*WHAT IS EXPECTED*
Each line from the first down to the one containing "SUPPORT. Intra and" should be returned exactly as it appears below.

*DATA FOR REVIEW*
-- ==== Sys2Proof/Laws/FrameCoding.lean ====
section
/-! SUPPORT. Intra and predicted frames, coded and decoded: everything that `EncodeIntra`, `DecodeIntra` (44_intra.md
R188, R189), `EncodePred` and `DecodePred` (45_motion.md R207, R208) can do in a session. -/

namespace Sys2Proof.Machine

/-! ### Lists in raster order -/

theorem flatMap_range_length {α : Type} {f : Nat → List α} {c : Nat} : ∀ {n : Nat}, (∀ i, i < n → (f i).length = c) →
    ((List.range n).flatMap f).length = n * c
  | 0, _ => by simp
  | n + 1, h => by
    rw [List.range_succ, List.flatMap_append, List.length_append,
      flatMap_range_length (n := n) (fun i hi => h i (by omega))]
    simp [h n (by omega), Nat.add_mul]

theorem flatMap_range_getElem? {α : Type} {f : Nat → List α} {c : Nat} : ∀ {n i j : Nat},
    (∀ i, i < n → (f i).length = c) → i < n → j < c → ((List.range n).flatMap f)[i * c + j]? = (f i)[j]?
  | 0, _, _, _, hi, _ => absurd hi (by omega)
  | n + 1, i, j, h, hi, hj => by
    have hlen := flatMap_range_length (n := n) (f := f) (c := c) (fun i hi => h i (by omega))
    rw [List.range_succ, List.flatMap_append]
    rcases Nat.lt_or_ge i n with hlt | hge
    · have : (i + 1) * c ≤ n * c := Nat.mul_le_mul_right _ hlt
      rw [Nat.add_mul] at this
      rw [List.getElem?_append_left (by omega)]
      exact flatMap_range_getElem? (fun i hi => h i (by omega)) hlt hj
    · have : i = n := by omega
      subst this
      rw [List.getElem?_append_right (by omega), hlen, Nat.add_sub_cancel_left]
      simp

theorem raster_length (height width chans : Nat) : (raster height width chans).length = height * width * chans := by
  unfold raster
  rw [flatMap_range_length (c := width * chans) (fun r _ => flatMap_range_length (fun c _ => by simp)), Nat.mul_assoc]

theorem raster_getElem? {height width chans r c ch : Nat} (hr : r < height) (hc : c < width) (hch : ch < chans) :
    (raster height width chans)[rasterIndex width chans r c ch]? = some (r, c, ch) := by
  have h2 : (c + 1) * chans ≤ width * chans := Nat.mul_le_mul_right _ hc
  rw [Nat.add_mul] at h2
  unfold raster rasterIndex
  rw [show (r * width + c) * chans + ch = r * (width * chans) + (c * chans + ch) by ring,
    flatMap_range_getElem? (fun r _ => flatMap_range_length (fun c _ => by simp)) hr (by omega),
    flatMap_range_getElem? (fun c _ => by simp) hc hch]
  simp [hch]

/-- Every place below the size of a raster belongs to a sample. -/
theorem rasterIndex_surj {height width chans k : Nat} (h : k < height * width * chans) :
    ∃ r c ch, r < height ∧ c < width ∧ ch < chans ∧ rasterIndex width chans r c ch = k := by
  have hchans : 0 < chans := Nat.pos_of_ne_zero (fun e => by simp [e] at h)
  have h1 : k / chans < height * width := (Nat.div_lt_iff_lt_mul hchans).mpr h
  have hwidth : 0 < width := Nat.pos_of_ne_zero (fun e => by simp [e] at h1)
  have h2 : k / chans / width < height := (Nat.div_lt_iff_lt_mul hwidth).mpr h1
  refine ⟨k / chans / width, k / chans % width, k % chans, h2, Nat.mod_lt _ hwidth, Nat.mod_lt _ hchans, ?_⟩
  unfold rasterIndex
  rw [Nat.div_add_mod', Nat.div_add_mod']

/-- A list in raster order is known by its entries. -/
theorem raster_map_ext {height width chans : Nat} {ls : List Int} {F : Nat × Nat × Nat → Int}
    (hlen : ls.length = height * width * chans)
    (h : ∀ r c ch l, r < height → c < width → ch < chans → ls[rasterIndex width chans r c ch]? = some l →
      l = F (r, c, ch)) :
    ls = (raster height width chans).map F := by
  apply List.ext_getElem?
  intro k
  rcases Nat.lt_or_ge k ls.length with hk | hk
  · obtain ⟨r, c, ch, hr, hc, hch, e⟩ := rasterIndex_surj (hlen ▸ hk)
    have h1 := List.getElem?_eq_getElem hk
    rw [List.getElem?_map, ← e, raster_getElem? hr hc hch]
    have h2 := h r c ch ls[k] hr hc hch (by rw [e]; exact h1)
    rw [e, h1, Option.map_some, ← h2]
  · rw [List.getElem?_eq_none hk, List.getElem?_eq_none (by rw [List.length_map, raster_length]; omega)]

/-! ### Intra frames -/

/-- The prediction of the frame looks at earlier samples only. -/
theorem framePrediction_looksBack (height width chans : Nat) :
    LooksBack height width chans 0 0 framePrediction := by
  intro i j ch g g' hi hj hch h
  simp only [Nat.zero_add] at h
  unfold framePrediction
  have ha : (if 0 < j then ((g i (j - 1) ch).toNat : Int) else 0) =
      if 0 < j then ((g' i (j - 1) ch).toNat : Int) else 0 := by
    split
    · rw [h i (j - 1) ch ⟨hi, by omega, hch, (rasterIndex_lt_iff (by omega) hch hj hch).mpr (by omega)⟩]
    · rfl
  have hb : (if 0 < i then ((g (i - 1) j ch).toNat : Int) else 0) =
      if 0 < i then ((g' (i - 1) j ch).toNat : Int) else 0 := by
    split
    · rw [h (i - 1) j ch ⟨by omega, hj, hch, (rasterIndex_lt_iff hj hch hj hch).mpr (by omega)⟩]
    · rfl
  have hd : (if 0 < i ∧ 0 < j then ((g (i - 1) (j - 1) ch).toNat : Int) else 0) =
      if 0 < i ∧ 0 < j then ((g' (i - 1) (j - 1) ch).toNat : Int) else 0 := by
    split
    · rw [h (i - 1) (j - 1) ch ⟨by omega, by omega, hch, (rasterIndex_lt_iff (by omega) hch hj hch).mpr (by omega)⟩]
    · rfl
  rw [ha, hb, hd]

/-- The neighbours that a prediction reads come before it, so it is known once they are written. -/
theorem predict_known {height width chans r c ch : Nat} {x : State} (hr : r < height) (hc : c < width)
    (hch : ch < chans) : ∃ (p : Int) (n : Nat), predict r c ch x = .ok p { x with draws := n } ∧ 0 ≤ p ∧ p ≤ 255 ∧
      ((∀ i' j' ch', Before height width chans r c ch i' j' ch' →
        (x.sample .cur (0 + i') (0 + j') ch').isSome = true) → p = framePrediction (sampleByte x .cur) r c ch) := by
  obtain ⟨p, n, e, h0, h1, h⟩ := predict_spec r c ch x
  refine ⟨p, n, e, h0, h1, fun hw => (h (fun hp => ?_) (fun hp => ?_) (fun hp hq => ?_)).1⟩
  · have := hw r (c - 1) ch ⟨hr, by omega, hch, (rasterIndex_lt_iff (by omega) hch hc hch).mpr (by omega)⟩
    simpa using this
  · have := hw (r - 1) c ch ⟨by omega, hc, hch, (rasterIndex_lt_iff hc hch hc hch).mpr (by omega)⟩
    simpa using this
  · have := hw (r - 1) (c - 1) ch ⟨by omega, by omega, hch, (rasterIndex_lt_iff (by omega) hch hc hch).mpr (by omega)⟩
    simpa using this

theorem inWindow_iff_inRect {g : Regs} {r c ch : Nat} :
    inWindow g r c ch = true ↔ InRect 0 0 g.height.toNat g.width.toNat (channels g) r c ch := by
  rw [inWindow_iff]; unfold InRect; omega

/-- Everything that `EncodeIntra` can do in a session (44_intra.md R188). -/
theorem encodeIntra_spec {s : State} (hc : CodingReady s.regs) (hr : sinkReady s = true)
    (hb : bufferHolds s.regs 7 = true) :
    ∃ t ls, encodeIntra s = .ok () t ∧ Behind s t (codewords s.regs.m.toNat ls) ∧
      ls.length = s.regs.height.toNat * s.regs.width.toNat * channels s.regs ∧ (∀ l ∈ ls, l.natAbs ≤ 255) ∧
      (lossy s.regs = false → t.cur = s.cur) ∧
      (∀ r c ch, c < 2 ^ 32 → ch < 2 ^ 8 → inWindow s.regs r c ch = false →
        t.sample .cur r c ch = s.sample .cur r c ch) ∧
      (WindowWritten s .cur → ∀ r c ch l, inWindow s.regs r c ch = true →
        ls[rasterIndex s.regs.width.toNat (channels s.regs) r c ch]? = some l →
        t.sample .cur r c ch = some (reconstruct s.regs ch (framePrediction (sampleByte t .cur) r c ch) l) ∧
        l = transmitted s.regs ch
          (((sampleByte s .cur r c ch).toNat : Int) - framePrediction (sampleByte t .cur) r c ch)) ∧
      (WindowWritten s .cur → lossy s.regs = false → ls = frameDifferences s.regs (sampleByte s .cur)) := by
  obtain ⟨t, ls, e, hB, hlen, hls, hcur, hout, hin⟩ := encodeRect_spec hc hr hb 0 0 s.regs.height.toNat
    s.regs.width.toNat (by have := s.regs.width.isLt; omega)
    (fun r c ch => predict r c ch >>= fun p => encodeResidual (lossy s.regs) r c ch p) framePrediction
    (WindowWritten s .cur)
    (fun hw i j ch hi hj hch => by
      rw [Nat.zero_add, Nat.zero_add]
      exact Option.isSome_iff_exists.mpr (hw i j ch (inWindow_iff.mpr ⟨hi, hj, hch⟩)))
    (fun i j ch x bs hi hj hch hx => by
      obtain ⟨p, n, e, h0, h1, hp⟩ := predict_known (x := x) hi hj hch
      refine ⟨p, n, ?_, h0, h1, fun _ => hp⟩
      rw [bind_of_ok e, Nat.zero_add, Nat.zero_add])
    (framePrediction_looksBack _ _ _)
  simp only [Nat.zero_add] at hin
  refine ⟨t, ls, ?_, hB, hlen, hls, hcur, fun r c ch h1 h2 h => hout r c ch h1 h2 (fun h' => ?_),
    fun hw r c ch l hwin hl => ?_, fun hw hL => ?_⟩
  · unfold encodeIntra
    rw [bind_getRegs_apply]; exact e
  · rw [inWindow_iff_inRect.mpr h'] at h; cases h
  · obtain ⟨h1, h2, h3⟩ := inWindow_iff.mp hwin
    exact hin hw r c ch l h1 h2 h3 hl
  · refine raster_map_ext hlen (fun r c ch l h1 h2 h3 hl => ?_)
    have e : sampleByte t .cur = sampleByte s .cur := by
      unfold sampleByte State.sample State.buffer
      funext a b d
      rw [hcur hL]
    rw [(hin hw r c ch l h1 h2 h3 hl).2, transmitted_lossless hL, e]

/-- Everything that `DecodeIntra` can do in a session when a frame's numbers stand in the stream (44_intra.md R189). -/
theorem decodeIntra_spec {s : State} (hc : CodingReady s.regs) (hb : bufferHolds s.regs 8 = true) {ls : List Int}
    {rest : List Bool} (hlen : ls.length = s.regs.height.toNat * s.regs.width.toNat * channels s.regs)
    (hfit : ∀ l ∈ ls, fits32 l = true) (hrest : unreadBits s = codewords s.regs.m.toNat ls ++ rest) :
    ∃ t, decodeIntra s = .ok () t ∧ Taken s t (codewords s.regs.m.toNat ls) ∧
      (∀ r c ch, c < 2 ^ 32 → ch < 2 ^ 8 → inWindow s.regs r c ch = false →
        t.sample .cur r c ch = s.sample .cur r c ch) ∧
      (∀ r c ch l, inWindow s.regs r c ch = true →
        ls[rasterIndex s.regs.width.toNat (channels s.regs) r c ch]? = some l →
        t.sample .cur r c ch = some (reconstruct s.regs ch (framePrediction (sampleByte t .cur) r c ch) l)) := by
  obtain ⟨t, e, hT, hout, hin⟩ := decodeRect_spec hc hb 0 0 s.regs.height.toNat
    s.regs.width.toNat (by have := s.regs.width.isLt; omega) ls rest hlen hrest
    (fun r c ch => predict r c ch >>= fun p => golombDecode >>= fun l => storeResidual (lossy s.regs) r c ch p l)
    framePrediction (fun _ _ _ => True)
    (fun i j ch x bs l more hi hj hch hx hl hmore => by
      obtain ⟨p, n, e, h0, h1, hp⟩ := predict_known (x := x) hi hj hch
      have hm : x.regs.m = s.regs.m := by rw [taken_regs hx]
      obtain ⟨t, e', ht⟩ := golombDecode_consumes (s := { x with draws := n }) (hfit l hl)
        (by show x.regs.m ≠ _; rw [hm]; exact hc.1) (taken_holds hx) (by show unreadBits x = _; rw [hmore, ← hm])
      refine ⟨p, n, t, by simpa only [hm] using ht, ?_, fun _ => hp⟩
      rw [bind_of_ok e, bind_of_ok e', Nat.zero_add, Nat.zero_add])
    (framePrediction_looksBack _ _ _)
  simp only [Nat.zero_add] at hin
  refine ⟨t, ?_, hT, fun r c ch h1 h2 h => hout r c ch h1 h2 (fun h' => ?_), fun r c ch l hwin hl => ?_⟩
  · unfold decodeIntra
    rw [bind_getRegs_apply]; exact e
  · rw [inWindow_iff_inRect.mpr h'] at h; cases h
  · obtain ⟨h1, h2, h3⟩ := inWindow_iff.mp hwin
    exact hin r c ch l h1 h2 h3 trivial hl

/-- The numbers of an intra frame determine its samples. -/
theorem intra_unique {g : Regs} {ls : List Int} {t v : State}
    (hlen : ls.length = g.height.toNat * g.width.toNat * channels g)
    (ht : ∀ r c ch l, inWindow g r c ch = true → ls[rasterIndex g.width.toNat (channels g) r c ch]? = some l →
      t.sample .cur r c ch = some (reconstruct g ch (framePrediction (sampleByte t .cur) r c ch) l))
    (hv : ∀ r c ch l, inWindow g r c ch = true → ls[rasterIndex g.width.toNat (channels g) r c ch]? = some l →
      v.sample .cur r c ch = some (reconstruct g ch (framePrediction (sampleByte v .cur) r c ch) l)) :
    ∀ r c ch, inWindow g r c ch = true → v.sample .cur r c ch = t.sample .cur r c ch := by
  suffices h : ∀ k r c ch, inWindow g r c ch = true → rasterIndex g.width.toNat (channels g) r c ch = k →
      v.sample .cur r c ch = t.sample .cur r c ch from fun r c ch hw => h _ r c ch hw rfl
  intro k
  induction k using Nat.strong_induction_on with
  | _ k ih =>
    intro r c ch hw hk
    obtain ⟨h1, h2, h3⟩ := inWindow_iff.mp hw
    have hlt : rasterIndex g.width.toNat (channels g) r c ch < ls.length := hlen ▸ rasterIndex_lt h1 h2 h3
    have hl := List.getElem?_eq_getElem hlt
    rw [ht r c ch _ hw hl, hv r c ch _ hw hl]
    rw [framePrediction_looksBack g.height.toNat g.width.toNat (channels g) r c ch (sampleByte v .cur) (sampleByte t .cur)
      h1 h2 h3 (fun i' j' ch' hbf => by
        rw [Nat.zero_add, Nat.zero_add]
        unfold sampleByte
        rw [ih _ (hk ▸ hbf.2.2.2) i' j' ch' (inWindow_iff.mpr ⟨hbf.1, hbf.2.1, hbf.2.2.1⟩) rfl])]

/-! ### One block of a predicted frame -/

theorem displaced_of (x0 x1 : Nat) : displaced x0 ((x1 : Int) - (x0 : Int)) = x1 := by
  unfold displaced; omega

*WRITTEN SOLUTION*
-- ==== Sys2Proof/Laws/FrameCoding.lean ====
section
/-! SUPPORT. Intra and predicted frames, coded and decoded: everything that `EncodeIntra`, `DecodeIntra` (44_intra.md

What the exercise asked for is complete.